__WORK INSTRUCTION__
In the listing below, find the line containing "t.headClk := by unfold Thread.setP; split <;> rfl" and the line containing "t.vecClk := by unfold Thread.setP; split <;> rfl". Repeat exactly those two lines and every line between them, nothing more.

__PROVIDED RECORDS__
-- ==== Sys2Proof/Laws/Exec.lean ====
section
/-! SUPPORT. The arms of `exec`, one equation each: a proof about an instruction goes to its meaning without unfolding the dispatch. -/

set_option Elab.async false

namespace Sys2Proof.Machine
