/-! `Thread.setP`. -/

@[simp] theorem setP_vt (t : Thread) (r : PReg) (x : BitVec 32) : (t.setP r x).vt = t.vt := by unfold Thread.setP; split <;> rfl
@[simp] theorem setP_slot (t : Thread) (r : PReg) (x : BitVec 32) : (t.setP r x).slot = t.slot := by unfold Thread.setP; split <;> rfl
@[simp] theorem setP_st (t : Thread) (r : PReg) (x : BitVec 32) : (t.setP r x).st = t.st := by unfold Thread.setP; split <;> rfl
@[simp] theorem setP_gang (t : Thread) (r : PReg) (x : BitVec 32) : (t.setP r x).gang = t.gang := by unfold Thread.setP; split <;> rfl
@[simp] theorem setP_gslot (t : Thread) (r : PReg) (x : BitVec 32) : (t.setP r x).gslot = t.gslot := by unfold Thread.setP; split <;> rfl
@[simp] theorem setP_pc (t : Thread) (r : PReg) (x : BitVec 32) : (t.setP r x).pc = t.pc := by unfold Thread.setP; split <;> rfl
@[simp] theorem setP_s (t : Thread) (r : PReg) (x : BitVec 32) : (t.setP r x).s = t.s := by unfold Thread.setP; split <;> rfl
@[simp] theorem setP_v (t : Thread) (r : PReg) (x : BitVec 32) : (t.setP r x).v = t.v := by unfold Thread.setP; split <;> rfl
@[simp] theorem setP_h (t : Thread) (r : PReg) (x : BitVec 32) : (t.setP r x).h = t.h := by unfold Thread.setP; split <;> rfl
@[simp] theorem setP_q (t : Thread) (r : PReg) (x : BitVec 32) : (t.setP r x).q = t.q := by unfold Thread.setP; split <;> rfl
@[simp] theorem setP_loops (t : Thread) (r : PReg) (x : BitVec 32) : (t.setP r x).loops = t.loops := by unfold Thread.setP; split <;> rfl
@[simp] theorem setP_rep (t : Thread) (r : PReg) (x : BitVec 32) : (t.setP r x).rep = t.rep := by unfold Thread.setP; split <;> rfl
@[simp] theorem setP_bic (t : Thread) (r : PReg) (x : BitVec 32) : (t.setP r x).bic = t.bic := by unfold Thread.setP; split <;> rfl
@[simp] theorem setP_bmc (t : Thread) (r : PReg) (x : BitVec 32) : (t.setP r x).bmc = t.bmc := by unfold Thread.setP; split <;> rfl
@[simp] theorem setP_grace (t : Thread) (r : PReg) (x : BitVec 32) : (t.setP r x).grace = t.grace := by unfold Thread.setP; split <;> rfl
@[simp] theorem setP_gcause (t : Thread) (r : PReg) (x : BitVec 32) : (t.setP r x).gcause = t.gcause := by unfold Thread.setP; split <;> rfl
@[simp] theorem setP_ingrace (t : Thread) (r : PReg) (x : BitVec 32) : (t.setP r x).ingrace = t.ingrace := by unfold Thread.setP; split <;> rfl
@[simp] theorem setP_pend (t : Thread) (r : PReg) (x : BitVec 32) : (t.setP r x).pend = t.pend := by unfold Thread.setP; split <;> rfl
@[simp] theorem setP_resumes (t : Thread) (r : PReg) (x : BitVec 32) : (t.setP r x).resumes = t.resumes := by unfold Thread.setP; split <;> rfl
@[simp] theorem setP_resumed (t : Thread) (r : PReg) (x : BitVec 32) : (t.setP r x).resumed = t.resumed := by unfold Thread.setP; split <;> rfl
@[simp] theorem setP_lives (t : Thread) (r : PReg) (x : BitVec 32) : (t.setP r x).lives = t.lives := by unfold Thread.setP; split <;> rfl
@[simp] theorem setP_livev (t : Thread) (r : PReg) (x : BitVec 32) : (t.setP r x).livev = t.livev := by unfold Thread.setP; split <;> rfl
@[simp] theorem setP_rng (t : Thread) (r : PReg) (x : BitVec 32) : (t.setP r x).rng = t.rng := by unfold Thread.setP; split <;> rfl
@[simp] theorem setP_heldBic (t : Thread) (r : PReg) (x : BitVec 32) : (t.setP r x).heldBic = t.heldBic := by unfold Thread.setP; split <;> rfl
@[simp] theorem setP_heldBmc (t : Thread) (r : PReg) (x : BitVec 32) : (t.setP r x).heldBmc = t.heldBmc := by unfold Thread.setP; split <;> rfl
@[simp] theorem setP_memctl (t : Thread) (r : PReg) (x : BitVec 32) : (t.setP r x).memctl = t.memctl := by unfold Thread.setP; split <;> rfl
@[simp] theorem setP_rmode (t : Thread) (r : PReg) (x : BitVec 32) : (t.setP r x).rmode = t.rmode := by unfold Thread.setP; split <;> rfl
@[simp] theorem setP_fflags (t : Thread) (r : PReg) (x : BitVec 32) : (t.setP r x).fflags = t.fflags := by unfold Thread.setP; split <;> rfl
@[simp] theorem setP_seed (t : Thread) (r : PReg) (x : BitVec 32) : (t.setP r x).seed = t.seed := by unfold Thread.setP; split <;> rfl
@[simp] theorem setP_tidbase (t : Thread) (r : PReg) (x : BitVec 32) : (t.setP r x).tidbase = t.tidbase := by unfold Thread.setP; split <;> rfl
@[simp] theorem setP_mrow (t : Thread) (r : PReg) (x : BitVec 32) : (t.setP r x).mrow = t.mrow := by unfold Thread.setP; split <;> rfl
@[simp] theorem setP_mcol (t : Thread) (r : PReg) (x : BitVec 32) : (t.setP r x).mcol = t.mcol := by unfold Thread.setP; split <;> rfl
@[simp] theorem setP_mdep (t : Thread) (r : PReg) (x : BitVec 32) : (t.setP r x).mdep = t.mdep := by unfold Thread.setP; split <;> rfl
@[simp] theorem setP_injpl (t : Thread) (r : PReg) (x : BitVec 32) : (t.setP r x).injpl = t.injpl := by unfold Thread.setP; split <;> rfl
@[simp] theorem setP_injarm (t : Thread) (r : PReg) (x : BitVec 32) : (t.setP r x).injarm = t.injarm := by unfold Thread.setP; split <;> rfl
@[simp] theorem setP_fbuf (t : Thread) (r : PReg) (x : BitVec 32) : (t.setP r x).fbuf = t.fbuf := by unfold Thread.setP; split <;> rfl
@[simp] theorem setP_freq (t : Thread) (r : PReg) (x : BitVec 32) : (t.setP r x).freq = t.freq := by unfold Thread.setP; split <;> rfl
@[simp] theorem setP_wait (t : Thread) (r : PReg) (x : BitVec 32) : (t.setP r x).wait = t.wait := by unfold Thread.setP; split <;> rfl
@[simp] theorem setP_since (t : Thread) (r : PReg) (x : BitVec 32) : (t.setP r x).since = t.since := by unfold Thread.setP; split <;> rfl
@[simp] theorem setP_woken (t : Thread) (r : PReg) (x : BitVec 32) : (t.setP r x).woken = t.woken := by unfold Thread.setP; split <;> rfl
@[simp] theorem setP_mailbox (t : Thread) (r : PReg) (x : BitVec 32) : (t.setP r x).mailbox = t.mailbox := by unfold Thread.setP; split <;> rfl
@[simp] theorem setP_node (t : Thread) (r : PReg) (x : BitVec 32) : (t.setP r x).node = t.node := by unfold Thread.setP; split <;> rfl
@[simp] theorem setP_ioHeld (t : Thread) (r : PReg) (x : BitVec 32) : (t.setP r x).ioHeld = t.ioHeld := by unfold Thread.setP; split <;> rfl
@[simp] theorem setP_deferred (t : Thread) (r : PReg) (x : BitVec 32) : (t.setP r x).deferred = t.deferred := by unfold Thread.setP; split <;> rfl
@[simp] theorem setP_asyncF (t : Thread) (r : PReg) (x : BitVec 32) : (t.setP r x).asyncF = t.asyncF := by unfold Thread.setP; split <;> rfl
@[simp] theorem setP_cause (t : Thread) (r : PReg) (x : BitVec 32) : (t.setP r x).cause = t.cause := by unfold Thread.setP; split <;> rfl
@[simp] theorem setP_pktHeld (t : Thread) (r : PReg) (x : BitVec 32) : (t.setP r x).pktHeld = t.pktHeld := by unfold Thread.setP; split <;> rfl
@[simp] theorem setP_bodyF (t : Thread) (r : PReg) (x : BitVec 32) : (t.setP r x).bodyF = t.bodyF := by unfold Thread.setP; split <;> rfl
@[simp] theorem setP_pktSeq (t : Thread) (r : PReg) (x : BitVec 32) : (t.setP r x).pktSeq = t.pktSeq := by unfold Thread.setP; split <;> rfl
@[simp] theorem setP_barGen (t : Thread) (r : PReg) (x : BitVec 32) : (t.setP r x).barGen = t.barGen := by unfold Thread.setP; split <;> rfl
@[simp] theorem setP_stepArr (t : Thread) (r : PReg) (x : BitVec 32) : (t.setP r x).stepArr = t.stepArr := by unfold Thread.setP; split <;> rfl
@[simp] theorem setP_stepSeq (t : Thread) (r : PReg) (x : BitVec 32) : (t.setP r x).stepSeq = t.stepSeq := by unfold Thread.setP; split <;> rfl
@[simp] theorem setP_conted (t : Thread) (r : PReg) (x : BitVec 32) : (t.setP r x).conted = t.conted := by unfold Thread.setP; split <;> rfl
@[simp] theorem setP_stepRel (t : Thread) (r : PReg) (x : BitVec 32) : (t.setP r x).stepRel = t.stepRel := by unfold Thread.setP; split <;> rfl
@[simp] theorem setP_runBic (t : Thread) (r : PReg) (x : BitVec 32) : (t.setP r x).runBic = t.runBic := by unfold Thread.setP; split <;> rfl
@[simp] theorem setP_runBmc (t : Thread) (r : PReg) (x : BitVec 32) : (t.setP r x).runBmc = t.runBmc := by unfold Thread.setP; split <;> rfl
@[simp] theorem setP_spanClk (t : Thread) (r : PReg) (x : BitVec 32) : (t.setP r x).spanClk = t.spanClk := by unfold Thread.setP; split <;> rfl
@[simp] theorem setP_halts (t : Thread) (r : PReg) (x : BitVec 32) : (t.setP r x).halts = t.halts := by unfold Thread.setP; split <;> rfl
@[simp] theorem setP_headClk (t : Thread) (r : PReg) (x : BitVec 32) : (t.setP r x).headClk = t.headClk := by unfold Thread.setP; split <;> rfl
@[simp] theorem setP_seqClk (t : Thread) (r : PReg) (x : BitVec 32) : (t.setP r x).seqClk = t.seqClk := by unfold Thread.setP; split <;> rfl
@[simp] theorem setP_scalClk (t : Thread) (r : PReg) (x : BitVec 32) : (t.setP r x).scalClk = t.scalClk := by unfold Thread.setP; split <;> rfl
@[simp] theorem setP_vecClk (t : Thread) (r : PReg) (x : BitVec 32) : (t.setP r x).vecClk = t.vecClk := by unfold Thread.setP; split <;> rfl
@[simp] theorem setP_poked (t : Thread) (r : PReg) (x : BitVec 32) : (t.setP r x).poked = t.poked := by unfold Thread.setP; split <;> rfl
@[simp] theorem setP_lanes (t : Thread) (r : PReg) (x : BitVec 32) : (t.setP r x).lanes = t.lanes := by unfold Thread.setP; split <;> rfl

__OUTPUT FOR THIS EXERCISE__
@[simp] theorem setP_headClk (t : Thread) (r : PReg) (x : BitVec 32) : (t.setP r x).headClk = t.headClk := by unfold Thread.setP; split <;> rfl
@[simp] theorem setP_seqClk (t : Thread) (r : PReg) (x : BitVec 32) : (t.setP r x).seqClk = t.seqClk := by unfold Thread.setP; split <;> rfl
@[simp] theorem setP_scalClk (t : Thread) (r : PReg) (x : BitVec 32) : (t.setP r x).scalClk = t.scalClk := by unfold Thread.setP; split <;> rfl
@[simp] theorem setP_vecClk (t : Thread) (r : PReg) (x : BitVec 32) : (t.setP r x).vecClk = t.vecClk := by unfold Thread.setP; split <;> rfl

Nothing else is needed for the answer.